In writing about (or attempting to write about) the poems that comprise DaDaDa, in my loss for words and frailty of expression I could persist without ceasing. I could just keep on writing, writing against the poetry, creating a contra-text to it, as a "reviewer" or "critic" is doing if approaching this text as if it were something from a familiar locale. Actually, its locale is more familiar than you would think, or at least think "aloud." There is no process or paradigm by or in which to locate or define this work. A single poem, alone, may strike one as evocative or as a fine example of skillful technique, and a poem such as [pick one, O, the "Os", or a section: "Heresy"] may strike one as clever. But what this really is moves in a different direction from this.

For me, it's a proverbial exercise in futility to try to locate Catherine Daly's poems in the writings of other contemporary poets, or schools of them, or in literary theories and philosophies. Language being what it is, I'm sure one could have a go at it and perhaps one has. Yet for the reasons these ideas are comprehensible is the reason they must necessarily fail to not "explain," but even interact with this poetry—its impulse is located in a similar place from which "speculative" mysticism (as Evelyn Underhill had it) intersects with the active participation of it. To connect with what this poetry is means that one must enter into an active association in and through it—and against it, for as Meister Eckhart so succinctly put it, "In Yes and No consist all things." From this premise (if it may be called a premise), we are able to associate with the poetry of Angelus Silesius, for example—ah, but Silesius is easy. We want Greek theological terms for this, Jacob Boehme explained by way of Bishop Martensen, we need Immutable Diacriticals.
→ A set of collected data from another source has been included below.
-- ==== Sys2Proof/Laws/PerInstr.lean ====
section
/-! SUPPORT. The families of statements about the instructions as syntax. -/

namespace Sys2Proof.Laws.EncodesLegal

/-- The word of every instruction is one that R73 does not make illegal. -/
def Statement (i : Instr) : Prop := (formatOf (encode i)).wf = true

theorem nop : Statement .nop := rfl
theorem reset : Statement .reset := rfl
theorem next : Statement .next := rfl
theorem crcClr : Statement .crcClr := rfl
theorem crcAbs (b : Byte) : Statement (.crcAbs b) := by
  rw [Statement, formatOf_encode]; rfl
theorem byte (b : Byte) : Statement (.byte b) := by
  rw [Statement, formatOf_encode]; rfl
theorem eos : Statement .eos := rfl

end Sys2Proof.Laws.EncodesLegal
end

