theorem window_hdr_raise_hdr (h : BlockInv s) (hp : s.phase = .hdr) {c : ErrCode}
    (hc : Keeping c) : (s.raise c).window .hdr = s.idx.toNat := by
  have hi := (phaseInv_hdr hp).1 h.inPhase
  have h0 : s.idx ≠ 0#16 := fun e => by
    have := hi.idx_pos
    simp [e] at this
  rw [State.window, heldPage_raise hc, if_pos ⟨(laced_nil hi.laced).2, h0⟩, State.windowOf,
    headerWindowOf_raise _ hc, if_pos rfl]

/-- Outside HDR a fault that keeps the registers leaves the window of a whole header, or none. -/
theorem window_hdr_raise (h : BlockInv s) (hp : s.phase ≠ .err) (hh : s.phase ≠ .hdr) {c : ErrCode}
    (hc : Keeping c) : (s.raise c).window .hdr = if s.headerHeld then 27 else 0 := by
  have hi := idx_eq_zero_of_npkt hp h.inPhase hh
  rw [State.window, heldPage_raise hc, if_neg fun e => e.2 (hi e.1), State.windowOf,
    headerWindowOf_raise _ hc]
  cases hd : s.headerHeld with
  | true => rfl
  | false => rw [hi (npkt_of_header_clear h hd)]; rfl

/-- In ERR a page that is not known as released has neither a table nor a payload window, and its totals
and checksum only where `page_end` raised the fault (R131, R180). -/
theorem windows_of_err (hp : t.phase = .err) (hk : k ≠ .released) :
    t.windowOf k .seg = 0 ∧ t.windowOf k .pay = 0 ∧
      (t.totalsHeldOf k = true ↔ t.err = .crcMismatch ∨ t.err = .unsupportedPage) ∧
      (t.checksumHeldOf k = true ↔ t.err = .crcMismatch ∨ t.err = .unsupportedPage) := by
  simp [State.windowOf, State.tableWindowOf, State.payloadWindowOf, State.totalsHeldOf,
    State.checksumHeldOf, State.faultedAtPageEnd, hp, hk]

/-- Between pages a fault leaves the released page's windows, totals and checksum as they were (R180). -/
theorem windows_raise_between (h : BlockInv s) (hk : KnownInv k s)
    (hp : s.phase = .idle ∨ s.phase = .ended) {c : ErrCode} (hc : Keeping c) :
    (∀ sp, (s.raise c).windowOf k sp = s.windowOf k sp) ∧
      (s.raise c).totalsHeldOf k = s.totalsHeldOf k ∧
      (s.raise c).checksumHeldOf k = s.checksumHeldOf k := by
  have hidx : k = .noPage → s.idx.toNat = 0 := by
    rintro rfl
    have hb : s.headerHeld = false := (knownInv_between hp).1 hk
    rw [idx_eq_zero_of_npkt (by rcases hp with e | e <;> simp [e]) h.inPhase
      (by rcases hp with e | e <;> simp [e]) (npkt_of_header_clear h hb)]
    rfl
  have hdr : (s.raise c).headerWindowOf k = s.headerWindowOf k := by
    rw [headerWindowOf_raise k hc, State.headerWindowOf]
    rcases hp with e | e <;> rw [e] <;> split <;> simp [*]
  have hend : (s.raise c).faultedAtPageEnd = false := by rcases hc with rfl | rfl <;> rfl
  refine ⟨fun sp => ?_, ?_, ?_⟩
  · cases sp with
    | hdr => exact hdr
    | seg => rcases hp with e | e <;> simp [State.windowOf, State.tableWindowOf, e, State.nseg, State.hdrAt]
    | pay => rcases hp with e | e <;> simp [State.windowOf, State.payloadWindowOf, e]
  · rcases hp with e | e <;> simp [State.totalsHeldOf, e, hend]
  · rcases hp with e | e <;>
      simp [State.checksumHeldOf, e, hend, State.crcOk, State.crcStored]

/-! ### What the host knows after a word -/

theorem notReset_of_phase (hx : runWord w s = .next t) (ht : t.phase = .err) :
    NotReset (.command w) := by
  refine ⟨by simp, fun e => ?_⟩
  obtain rfl := HostInput.command.inj e
  cases hx
  cases ht

/-- What the host knows after a fault: the current page where the byte's own page fails, and otherwise
what it knew before (R180). -/
theorem after_fault (hx : runWord w s = .next t) (hs : s.phase ≠ .err) (ht : t.phase = .err) :
    ((∃ b, decode w = .ok (.byte b)) ∧ InsidePage s ∧ OfPage t.err ∧
      k.after (.command w) t = .current) ∨
    (∃ c, Keeping c ∧ t = s.raise c ∧ (InsidePage s → ∀ b, decode w ≠ .ok (.byte b)) ∧
      k.after (.command w) t = k) := by
  have hn := notReset_of_phase hx ht
  rcases wordEffect_fault hx hs ht with ⟨hb, hi, he⟩ | ⟨c, hc, rfl, hb⟩
  · exact .inl ⟨hb, hi, he, after_ofPage hn ht he⟩
  · exact .inr ⟨c, hc, rfl, hb, after_keeping hn rfl hc⟩

/-- In HDR, SEG, PAY and DONE no page is known as released, and after a fault there none is (R123). -/
theorem after_fault_ne_released (hk : KnownInv k s) (hx : runWord w s = .next t)
    (hs : s.phase ≠ .err) (ht : t.phase = .err) (hi : s.phase ≠ .idle) (he : s.phase ≠ .ended) :
    k.after (.command w) t ≠ .released := by
  rcases after_fault (k := k) hx hs ht with ⟨-, -, -, ha⟩ | ⟨c, -, -, -, ha⟩ <;> rw [ha]
  · decide
  · by_cases hp : s.phase = .hdr
    · rw [(knownInv_hdr hp).1 hk]; decide
    · have hq : s.phase = .seg ∨ s.phase = .pay ∨ s.phase = .done := by
        cases h : s.phase <;> simp_all
      rw [(knownInv_page hq).1 hk]; decide

/-- NEXT releases the page with its windows, its totals and its checksum (R162). -/
theorem windows_after_next (h : BlockInv s) (hk : KnownInv k s) (hx : runWord w s = .next t)
    (hw : decode w = .ok .next) (hp : s.phase = .done) :
    (∀ sp, t.windowOf (k.after (.command w) t) sp = s.windowOf k sp) ∧
      t.totalsHeldOf (k.after (.command w) t) = true ∧
      t.checksumHeldOf (k.after (.command w) t) = true := by
  have hn : NotReset (.command w) := ⟨by simp, fun e => by
    obtain rfl := HostInput.command.inj e
    cases hw⟩
  have ht : t = s.setPhase .idle := by
    rw [runWord_of_ok hw] at hx
    rcases execNext_next hx with ⟨-, ht⟩ | ⟨hd, -⟩ | ⟨hd, -⟩
    · exact ht
    · exact absurd hp hd
    · simp [hp] at hd
  have hok : s.crcOk = true := s.crcOk_iff.2 ((phaseInv_done hp).1 h.inPhase).checksum
  have hc := (knownInv_page (.inr (.inr hp))).1 hk
  subst ht hc
  rw [after_between hn (.inl rfl), if_neg (by decide)]
  refine ⟨fun sp => ?_, rfl, hok⟩
  cases sp with
  | hdr => rw [State.windowOf, State.windowOf, State.headerWindowOf, State.headerWindowOf, hp]; rfl
  | seg => rw [State.windowOf, State.windowOf, State.tableWindowOf, State.tableWindowOf, hp]; rfl
  | pay => rw [State.windowOf, State.windowOf, State.payloadWindowOf, State.payloadWindowOf, hp]; rfl

/-- The header window that a fault leaves of a page, by what the host knows (R42, R180). -/
theorem headerWindow_after_fault (hk : KnownInv k s) (hx : runWord w s = .next t)
    (hs : s.phase ≠ .err) (ht : t.phase = .err) :
    (s.phase = .hdr → (∀ b, decode w ≠ .ok (.byte b)) →
      t.windowOf (k.after (.command w) t) .hdr = s.idx.toNat) ∧
    (s.phase = .hdr → (∃ b, decode w = .ok (.byte b)) →
      t.windowOf (k.after (.command w) t) .hdr = 27) ∧
    (s.phase = .seg ∨ s.phase = .pay ∨ s.phase = .done →
      t.windowOf (k.after (.command w) t) .hdr = 27) := by
  rcases after_fault (k := k) hx hs ht with ⟨⟨b, hb⟩, -, he, ha⟩ | ⟨c, hc, rfl, hb, ha⟩ <;>
    rw [ha, State.windowOf]
  · have h27 := headerWindow_ofPage ht he .current
    exact ⟨fun _ hn => absurd hb (hn b), fun _ _ => h27, fun _ => h27⟩
  · rw [headerWindowOf_raise k hc]
    refine ⟨fun hp _ => ?_, fun hp ⟨b, e⟩ => absurd e (hb (.inl hp) b), fun hp => ?_⟩
    · rw [if_pos ((knownInv_hdr hp).1 hk)]
    · rw [(knownInv_page hp).1 hk]
      rfl

end Sys2Proof.Safety

namespace Sys2Proof.Proofs

open Sys2Proof.Machine Sys2Proof.Safety
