-- ==== Sys2Proof/Machine/Core.lean ====
section
/-! DEFINITION. The machine behind the host's interface. -/

def Sys2Proof.core : Host.Core :=
  { State := Sys2Proof.Machine.State, Fault := Sys2Proof.Machine.Fault,
    Refusal := Sys2Proof.Machine.Refusal, step := Sys2Proof.Machine.step,
    reset := Sys2Proof.Machine.State.reset }
end

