theorem witness_UnknownWordIsANoOpWithAWarning :
    State.running (loaded .new 0xFFE#16 [0xE0#8, 0x9E#8]) ∧
    (loaded .new 0xFFE#16 [0xE0#8, 0x9E#8]).fetches 0xE0#8 0x9E#8 ∧
    unknownWord Params.default (0xE0#8 ++ 0x9E#8) = true :=
  ⟨⟨by decide, rfl⟩, ⟨by decide, by decide⟩, by decide⟩

theorem witness_UnsettledWordRaisesUnsettledEncoding :
    State.running (loaded .new 0x200#16 [0x81#8, 0x27#8]) ∧
    (loaded .new 0x200#16 [0x81#8, 0x27#8]).fetches 0x81#8 0x27#8 ∧
    unsettledWord Params.default (0x81#8 ++ 0x27#8) = true ∧
    unsettledWord Params.default 0xF31E#16 = true ∧ unsettledWord Params.default 0x0000#16 = true ∧
    unsettledWord Params.default 0x0FFE#16 = true :=
  ⟨⟨by decide, rfl⟩, ⟨by decide, by decide⟩, by decide⟩

/-- The three values of `P_8XY7`, and of `P_FX1E`. -/
theorem witness_Op8xy7FollowsItsParameter :
    (startWith { Params.default with op8xy7 := .subN } .new).params.op8xy7 = .subN ∧
    (0xE#4 : Nibble) ≠ 0xF#4 ∧
    (startWith { Params.default with op8xy7 := .unknown } .new).params.op8xy7 = .unknown ∧
    (start .new).params.op8xy7 = .unsettled := by decide

theorem witness_OpFx1eFollowsItsParameter :
    (startWith { Params.default with opFx1e := .addI } .new).params.opFx1e = .addI ∧
    (startWith { Params.default with opFx1e := .unknown } .new).params.opFx1e = .unknown ∧
    (start .new).params.opFx1e = .unsettled := by decide

theorem witness_ReturnPopsOrUnderflows :
    (start .new).stack = [] ∧
    ({ start .new with stack := [0xFFFF#16] } : State).stack = 0xFFFF#16 :: [] := by decide

theorem witness_JumpSetsThePc :
    State.running (start .new) ∧ (start .new).params.memSize ≤ (0xFFF#12 : Addr).toNat + 1 :=
  ⟨⟨by decide, rfl⟩, by decide⟩

/-- Below a limit of 1, and at it. -/
theorem witness_CallPushesTheReturnAddress :
    (startWith { Params.default with stackLimit := some 1 } .new).params.stackLimit ≠
      some (startWith { Params.default with stackLimit := some 1 } .new).stack.length ∧
    (startWith { Params.default with stackLimit := some 1 } .new).params.stackLimit =
      some ({ startWith { Params.default with stackLimit := some 1 } .new with
        stack := [0x202#16] } : State).stack.length := by decide

theorem witness_ReturnUndoesCall :
    (start .new).params.stackLimit ≠ some (start .new).stack.length := by decide

theorem witness_JumpWithOffsetBehindItsGate :
    (start .original).compat = .original ∧ (start .new).compat = .new := by decide

/-- The largest target: BFFF with VF = 0xFF in New mode gives 0x10FE. -/
theorem witness_PcNeverPasses10FE :
    (setV 15 0xFF (loaded .new 0x200#16 [0xBF#8, 0xFF#8])).params.memSize ≤ 4096 ∧
    (setV 15 0xFF (loaded .new 0x200#16 [0xBF#8, 0xFF#8])).pc.toNat ≤ 0x10FE ∧
    (∀ a ∈ (setV 15 0xFF (loaded .new 0x200#16 [0xBF#8, 0xFF#8])).stack, a.toNat ≤
      (setV 15 0xFF (loaded .new 0x200#16 [0xBF#8, 0xFF#8])).params.memSize) ∧
    see (step (setV 15 0xFF (loaded .new 0x200#16 [0xBF#8, 0xFF#8]))) (fun t => t.pc) =
      some 0x10FE#16 :=
  ⟨by decide, by decide, fun _ h => absurd h List.not_mem_nil, by decide⟩

/-- Both cases of "x is not VF" in the flag-setting instructions. -/
theorem witness_FlagInstructions : (0xE#4 : Nibble) ≠ 0xF#4 ∧ ¬(0xF#4 : Nibble) ≠ 0xF#4 := by
  decide

/-- A source in each mode, with both shifted-out bits set. -/
theorem witness_ShiftsTakeTheirSourceFromTheMode :
    (0x81#8 : Byte) = (if (setV 1 0x81 (start .original)).compat = .original
      then (setV 1 0x81 (start .original)).getReg 1
      else (setV 1 0x81 (start .original)).getReg 0) ∧
    (0x81#8 : Byte) = (if (setV 0 0x81 (start .new)).compat = .original
      then (setV 0 0x81 (start .new)).getReg 1
      else (setV 0 0x81 (start .new)).getReg 0) := by decide

theorem witness_RandomByteIsMaskedAndFree :
    ({ start .new with randPort := some 0xFF#8 } : State).randPort = some 0xFF#8 ∧
    (start .new).randPort = none ∧ (0x2#4 : Nibble) ≠ 0x3#4 := by decide

theorem witness_IndexStaysIn12Bits : ∃ t,
    (loaded .new 0x200#16 [0xAF#8, 0xFF#8]).params.opFx1e ≠ .addI ∧
    (loaded .new 0x200#16 [0xAF#8, 0xFF#8]).i.toNat ≤ 0x0FFF ∧
    step (loaded .new 0x200#16 [0xAF#8, 0xFF#8]) = .next t ∧ t.i = 0x0FFF#16 :=
  ⟨_, by decide, by decide, rfl, rfl⟩

theorem witness_FlagsAreZeroOrOne :
    (∃ t, exec (.addVxVy 0x0#4 0x1#4) (start .new) = .next t ∧ t.halted = false) ∧
    (∃ t, exec (.subVxVy 0x0#4 0x1#4) (start .new) = .next t ∧ t.halted = false) ∧
    (∃ t, exec (.shr 0x0#4 0x1#4) (start .new) = .next t ∧ t.halted = false) ∧
    (∃ t, exec (.shl 0x0#4 0x1#4) (start .new) = .next t ∧ t.halted = false) ∧
    ∃ t, exec (.drw 0x0#4 0x1#4 0x1#4) (start .new) = .next t ∧ t.halted = false :=
  ⟨⟨_, rfl, rfl⟩, ⟨_, rfl, rfl⟩, ⟨_, rfl, rfl⟩, ⟨_, rfl, rfl⟩, ⟨_, rfl, rfl⟩⟩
I'm struck in each re-reading and consideration of Daly's work by its enormous vitality, which becomes most wrenching when this energy is surrendered. In, for example, "Wireless Aerialists," it appears over and again to name one "poem" in which it does, but DaDaDa is its own Constant. This isn't even Wallace Stephens, even Ezra Pound's most arcane cantos. I cannot help you understand by giving illustrious examples. Do a Google search and see it yourself and enter into it or you can never understand it, not that you can even then, or me, either—that of which we are a part is exceedingly difficult to comprehend. It is happening in an ever-present continuum, undercutting us at our most primal ability to communicate, the eternal birth, the Da.

Amusing, even fun, maybe especially fun... viz. Eckhart's sermon, "God Laughs and Plays." Add you own example here. And maybe not all that fun at all—quite unsettling, quite disconcerting, the powerlessness and lack of control we have over our own communications. The impotence of our own articulations. The empty meaninglessness of the monosyllabic cries and whispers. We can hate this poetry, to no avail, and call it vacant, vapid. It is, of course. As our contrived critical rasps lash out in ever-extending silences.

Silence is the only fair response to this book. All else is spurious, sustained silliness. This book too is silly. Daly has a Da in her name, of course. She is luscious, you will never touch her, she both is and is not there, like Yeats' Beloved in his mist of sleep.


Its locus is found in part in parts of the words from The Daily Missal of the Mystical Body. It being DaDaDa. Homily and confession, a profession: its second section, its Latin, Continuation of the Litany. Propitius esto. Know the rest? Good. The library at Alexandria burned, my Sagittarius in my mid-heaven, her (Cadaly), her Heresy is Hilarious.


I am glad to have read it, been inside it. I am fragile in the shade of it, thrilled, afraid. Consumed, I am its consummation. Thanks be to God.


So, the book, DaDaDa, by Catherine Daly, the one I'm supposed to review? Well, I suppose I thought it quite good. I think you should get it. Get into it, what do you think? Or better yet, what did it not. Catherine Daly is probably quite intimidating to more than a few people. Her poetry, and her, too. I know the feeling. The rest is between the lines.